All of them we tokenize the same way (as words) and we use the snowball stemmer ("stem") followed by a lowercase conversion ("lc") and a diacritical character conversion ("convdia") to normalize them.
Our language we instrument the stemmer and the diacritical characer conversion with is English ("en").
The feature type name we assign to the produced search index features is for all features "word".

[SearchIndex]
	word = convdia(en):stem(en):lc  word  /list/item/title();
	word = convdia(en):stem(en):lc  word  /list/item/artist();
	word = convdia(en):stem(en):lc  word  /list/item/note();

Intuitively this configuration is understod if you read every feature assignment from right to left: Select an element, select the tokens from an element selection, normalize the tokens: "lc -> stem -> convdia" and assign them to a feature type "word".

Define the elements the forward index (for summarization)

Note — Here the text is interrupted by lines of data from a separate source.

/-- Inserts a region by base, ties by ID. -/
def insertRegion (g : Region) : List Region → List Region
  | [] => [g]
  | h :: r => if [g.base, g.id] ≤ [h.base, h.id] then g :: h :: r else h :: insertRegion g r

/-- The write regions of a node in virtual memory, in the order of the signature. -/
def NodeInfo.signed (x : NodeInfo) : List Region := (x.regions.filter fun g => g.space == 0 && g.writes).foldr insertRegion []

/-- The reads of the signature in memory find the errors of their units (14 R271). -/
def State.findSigned (s : State) (n : NodeRef) : State :=
  s.findReads n.part ((s.nodeInfo n).signed.map fun g => (BitVec.ofNat 64 g.base, g.len))

/-- The bytes of a region as one run saw them: in memory, or on scratch. -/
def State.dualBytes (s : State) (part : Nat) (scratch : Option Nat) (g : Region) : Except (Cause × Word) (List (Byte × Bool)) :=
  match scratch with
  | none => s.hubRead part (BitVec.ofNat 64 g.base) g.len
  | some k => .ok ((Table.get s.scratch (Memory.blank 0) k).readP g.base g.len)

/-- The signature of a run. -/
def State.signature (s : State) (n : NodeRef) (scratch : Option Nat) : Except (Cause × Word) Word := do
  let bs ← (s.nodeInfo n).signed.mapM fun g => s.dualBytes n.part scratch g
  pure (crc64 0 (bs.flatten.map (·.1)))

/-- Adds to the suspicion score of a cell (26 R455). -/
def State.suspect (s : State) (cell k : Nat) : State := s.modCell cell fun l => l.suspect k

def State.suspectTeam (s : State) (team : List CtxRef) (k : Nat) : State := team.foldl (fun s c => s.suspect c.cell k) s

/-- The majority's scratch regions go over the primary's. -/
def State.repair (s : State) (n : NodeRef) (k : Nat) : State :=
  (s.nodeInfo n).signed.foldl (fun s g =>
    match s.hubWrite n.part (BitVec.ofNat 64 g.base) ((Table.get s.scratch (Memory.blank 0) k).readP g.base g.len) with
    | .ok t => t
    | .error _ => s) s

/-- The scratch memories of a node go back to firmware. -/
def State.freeScratch (s : State) (n : NodeRef) : State :=
  let ks := (s.nodeInfo n).scratches
  { s with scratch := s.scratch.filter fun p => !ks.contains p.1 }

/-- The first two runs differ: a third one is to decide. -/
def State.thirdRun (s : State) (n : NodeRef) (a b : Word) : State :=
  ((s.freeTeams n).modNode n fun x => { x with status := .ready, readyAt := s.hub.time, raised := 0, sigs := [a, b] }).modCounts fun k =>
    { k with dualMiss := satAdd32 k.dualMiss 1 }

/-- The runs of a DUAL node have ended. -/
def State.endDual (s : State) (n : NodeRef) : State :=
  let x := s.nodeInfo n
  let fault (s : State) (e : Cause × Word) : State :=
    (s.freeScratch n).endNode n (.fail { status := sysfail, cause := e.1.code, detail := e.2, orig := none })
  match x.sigs with
  | [a, b] =>
    match s.signature n (x.scratches[1]?) with
    | .error e => fault s e
    | .ok c =>
      if c = a then ((s.suspectTeam (x.teams.getD 1 []) 64).freeScratch n).endNode n (.ok 3 a allSuccs)
      else if c = b then
        (((s.repair n (x.scratches.getD 0 0)).suspectTeam (x.teams.getD 0 []) 64).freeScratch n).endNode n (.ok 3 b allSuccs)
      else ((s.suspectTeam x.contexts 16).freeScratch n).endNode n (.fail { status := 4, cause := 0, detail := 0, orig := none })
  | _ =>
    let t := s.findSigned n
    match t.signature n none, t.signature n (x.scratches[0]?) with
    | .ok a, .ok b => if a = b then (t.freeScratch n).endNode n (.ok 0 a allSuccs) else t.thirdRun n a b
    | .error e, _ => fault t e
    | _, .error e => fault t e

/-! ## NODE_COMPLETION (R395) -/

/-- A failure of fused code that ends in an unspliced run (22 R417). -/
def Failure.reruns (f : Failure) : Bool := f.status == 1 && (f.cause == Cause.poison.code || f.cause == Cause.katfail.code)

/-- A member of a node still has work. -/
def Ctx.atWork (c : Ctx) : Bool := c.hold != .finished || !c.ops.isEmpty

/-- The end of a failed node: its members stop first, with what they have under way, and the record waits for the writes that outlive
them (18 R360). -/
def State.endFailed (s : State) (n : NodeRef) (f : Failure) : State :=
  let cs := s.running n
  if cs.any fun c => (s.member n c).atWork then cs.foldl (fun s c => s.stopMember n c) s
  else if !s.teamQuiet (cs.filter fun c => (s.ctx c).runs n) || !s.leftQuiet n then s
  else
    let s := s.freeScratch n
    match (s.nodeInfo n).partner with
    | none => s.endNode n (.fail f)
    | some k =>
      let c : NodeRef := { n with node := k }
      match s.failureOf c with
      | some g => s.endNodes [(n, .fail f), (c, .fail g)]
      | none => if f.orig = some k then (s.retireNode n).endNode c (.fail f) else (s.retireNode c).endNode n (.fail f)

/-- Every member of a node has retired its halt bundle, and all its accesses are finished. -/
def State.kernelDone (s : State) (n : NodeRef) : Bool :=
  let cs := s.running n
  !cs.isEmpty && cs.all (fun c => (s.ctx c).runs n && (s.ctx c).hold == .finished) && s.teamQuiet cs && s.leftQuiet n

/-- The end of a kernel node: a spliced pair writes both records in one hub cycle (22 R416). -/
def State.endKernel (s : State) (n : NodeRef) : State :=
  let x := s.nodeInfo n
  if recDual x.record then s.endDual n
  else match x.partner with
    | none => s.endNode n (.ok 0 0 allSuccs)
    | some c => s.endNodes [(n, .ok 0 0 []), ({ n with node := c }, .ok 0 0 allSuccs)]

The elements that are used for summarization are put into the section [ForwardIndex]. We decide to use the retrievable words in the tags "title","artist" and "note" also for summarization to show what query features matched in the document. Because the summary should show the original content of the document without markup, we use a whitespace tokenizer ("split") and no normalizer ("orig") to convert them for insert.

[ForwardIndex]
	orig = orig split /list/item/title();
	orig = orig split /list/item/artist();
	orig = orig split /list/item/note();

Intuitively this configuration is understod as the search index definition by reading the processing steps from right to left.

Define the attributes

Now assign some attributes to each document inserted. Attributes are used in the representation of the result. There is one reserved attribute name that is very important for our case. It is the attribute "docid". When defining it, the strusInsert program will define the content of this attribute as document identifier. If you do not define it, the input file path will be used as document identifier. Because the document identifier has to be unique, we have to create one when there are multiple documents grouped in one input file as we did before. For all four elements we will use a tokenization ("content") and normalization ("orig"), that keeps the elements in their original state:

[Attribute]
	docid = orig content /list/item/id();
	title = orig content /list/item/title();
	upc = orig content /list/item/upc();
	note = orig content /list/item/note();

The definitions of the section attribute is read intuitively from right to left as the elements introduced before with the exception that the leftmost identifier specifies the name of the attribute the value is assigned to.

Define the meta data

As final step we assign the meta data element 'date' we want to use for restrictions but also in the representation of the result. For converting the date into a format we can use as meta data table element we use the 'date2int' normalizer. As start date of the date as integer calculation we chose the year of the invention of the phonograph by Thomas Edison and we define the unit as number of days since then. The input format we deduce by looking at an input sample (bravely assuming here that all dates have the same format):

2009-06-18 01:37:52.503809+00

The tokenization is just forwarding the tag content. Here is the configuration of the date. First we cut away the fraction part of the seconds with a regular expression ('regex') tokenizer. Then we convert the date to a number (of days since 1877):

[MetaData]
	date = date2int("d 1877-01-01", "%Y-%m-%d %H:%M:%s") regex("[0-9\-]{8,10} [0-9:]{6,8}") /list/item/date();

The definition is read intuitively from right to left as the elements introduced before with the exception that the leftmost identifier specifies the name of the meta data element the value is assigned to.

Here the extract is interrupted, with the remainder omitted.